Saturday, January 5, 2019

Does A Flame Retardant Ban in San Francisco Mean Safer Furniture and Kids Items For You Too?

photo credit:  Charlie and Marlow

Residents of San Francisco (and maybe the rest of the country soon too?) can now worry less about exposing themselves and their children to extremely toxic flame retardant chemicals. This is because their city, as of January 1, 2019, has banned the sale of  (most) furniture and baby/children’s products made for residential use that contain or are made with a flame retardant chemical at a level above 1,000 parts per million.

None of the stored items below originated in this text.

-- ==== Sys2Proof/Machine/Tenants.lean ====
section
/-! DEFINITION. Tenants, sessions and migration (chapter 12). -/

namespace Sys2Proof.Machine

/-! ### Sessions (12 R329 to R336) -/

/-- Sessions of a tenant, half-open included. -/
def sessOfTenant (d : Durable) (t : Nat) : Tbl Session := d.sess.filter (fun p => p.1 / 65536 == t)

/-- The session ID a tenant is given next: rising from the last one, skipping IDs in use and those given already, wrapping
after 65,535. -/
def nextSid (d : Durable) (t last : Nat) (given : List Nat) : Nat :=
  let l := (List.range 65535).map (fun i => (last + i) % 65535 + 1)
  (l.find? (fun i => (tblFind d.sess (sessKey t i)).isNone && !given.contains i)).getD 1

/-- Session IDs that hellos of a tenant on their way were given: T holds them before their sessions commit (log 41). -/
def sidsTaken (m : Mod) (t : Nat) : List Nat :=
  (m.cmq.cmds.filter (fun p => p.2.tenant == t && p.2.opcode == 0x0D01 && decide (3 ≤ p.2.mem.length))).map
    (fun p => (getLe16 (p.2.mem.getD 0 []) 0).toNat)

/-- Where a hello's answer may go on to: room for its session (12 R335). -/
def helloRoom (m : Mod) (d : Durable) (t : Nat) : Except Act Unit := do
  ensure (decide ((sessOfTenant d t).length < (tenOf m t).sessCap)) stSessionFull
  if 65536 ≤ d.sess.length then .error (.finish (raiseInt m .cmq 4) stSessionFull []) else pure ()

/-- SESSION_HELLO (12 R329, R330, R336): the credential's signature on slot 0x08, Z on slot 0x17, T signed on slot
0x16, then the session's record. What the command keeps is, from stage to stage, nothing; Z and the device's
ephemeral; the answer's head and both keys; and with them the signature. -/
def progSessionHello : Prog := fun m tag c => do
  let d := projDur m
  let t := c.tenant
  let x := tenantIn d t
  let next := fun (m : Mod) (slot : Nat) (mem : Tbl Bytes) (kept : List Bytes) => handInner m tag c slot mem kept
  match c.outcome, c.mem with
  | none, _ => do
    range (!c.wasSealed && c.session == 0 && c.seq == 0 && c.reqId == 0)
    bodyLen c 240
    range (decide (f8 c 0 ≤ 31) && helloShape c.body)
    needBlk m .pke
    needRng m
    helloRoom m d t
    let k ← orStop (tblFind x.creds (f8 c 0)) stVerifyFail
    pure (next m 0x08 (helloCheck (tenBytes t) k c.body) [])
  | some (st, _), [] => do
    if st ≠ stOk then .error (.stop st) else pure ()
    let q ← orStop (helloEph c.body) stPkPointInvalid
    needRng m
    pure (next m 0x17 [(2, q)] [])
  | some (st, _), [z, p] => do
    if st ≠ stOk then .error (.stop st) else pure ()
    needRng m
    helloRoom m d t
    let nonce := drawn m 32
    let head := helloHead (nextSid d t x.lastSess (sidsTaken m t)) (t64Add c.stamp sessionLife) nonce p
    let dig := helloT (tenBytes t) c.body head
    let k := helloKeys c.body nonce z dig
    pure (handSign (afterDraw m 32) tag c dig [head, k.kc, k.km])
  | some (st, _), l => do
    if st ≠ stOk then .error (.stop st) else pure ()
    helloRoom m d t
    let _ ← orStop (tblFind x.creds (f8 c 0)) stVerifyFail
    let head := l.getD 0 []
    let sid := (getLe16 head 0).toNat
    let s : Session :=
      { kc := l.getD 1 [], km := l.getD 2 [], h := 0, bitmap := 0, count := 0, opened := c.stamp,
        expiry := t64Add c.stamp sessionLife, cred := f8 c 0, halfOpen := true, limitFrom := c.stamp, mark := 0, acked := 0 }
    pure (.journal m [.tenant t { x with lastSess := sid }, .session (sessKey t sid) s] stOk (head ++ l.getD 3 []) false)

/-- The session a body names. -/
def namedSess (d : Durable) (c : Cmd) : Except Act (Nat × Session) := do
  bodyLen c 8
  reserved c 2 6
  let k := sessKey c.tenant (f16 c 0)
  let s ← orStop (tblFind d.sess k) stSessionInvalid
  pure (k, s)

/-- SESSION_CLOSE (12 R332). -/
def progSessionClose : Prog := fun m _ c => do
  let (k, _) ← namedSess (projDur m) c
  pure (.journal m [.closeSession k] stOk [] false)

/-- SESSION_STATUS. -/
def progSessionStatus : Prog := fun m _ c => do
  let (_, s) ← namedSess m.dur c
  pure (okWith m (le64 s.opened ++ le64 s.expiry ++ natLe 8 s.count ++ natLe 8 s.h))

/-- A half-open session that saw no sealed capsule in 1 s closes; the serving unit judges (12 R331). -/
def opHalfOpenTimeout (t sid : Nat) (m : Mod) : Mod :=
  match sessOf m t sid with
  | none => m
  | some s =>
    if serving m ∧ s.halfOpen ∧ (t64Add s.limitFrom nsPerS).toNat ≤ (nowT m).toNat then
      issueOwn m [.closeSession (sessKey t sid)]
    else m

What specific items are included in the new ordinance?
  • new upholstered furniture.  This is defined as : made with soft materials including fabric , padding, decking, barrier material, foam,  
  • old reupholstered furniture who’s foam has been replaced 

Beyond  upholstered furniture, the ban also includes juvenile products meant for residential use.  This includes, but is not limited to:   

  • booster seats
  • bassinets
  • changing pads
  • floor play mats
  • highchairs
  • infant bouncer
  • infant carriers
  • infant swing
  • nursing pad
  • nursing pillow
  • play yard
  • strollers
  • children’s nap mat

Any juvenile or upholstered product included that has an electrical or electronic components has a couple of more months to comply.  They must comply with the  flame retardant chemical restriction by June 1 2019

What is not included in the law:
  • furniture meant for public use
  • furniture/items meant for vehicles or airplanes (ie car seats)
  • new or used bedding pillows and mattresses
  • outdoor furniture intended to be used exclusively for outdoors

Why is this a big deal?
This is huge news since flame retardant chemicals are linked to hormone disruption, lower IQ reproductive disorders, ADD and cancers and children, especially, are extremely vulnerable to these chemicals.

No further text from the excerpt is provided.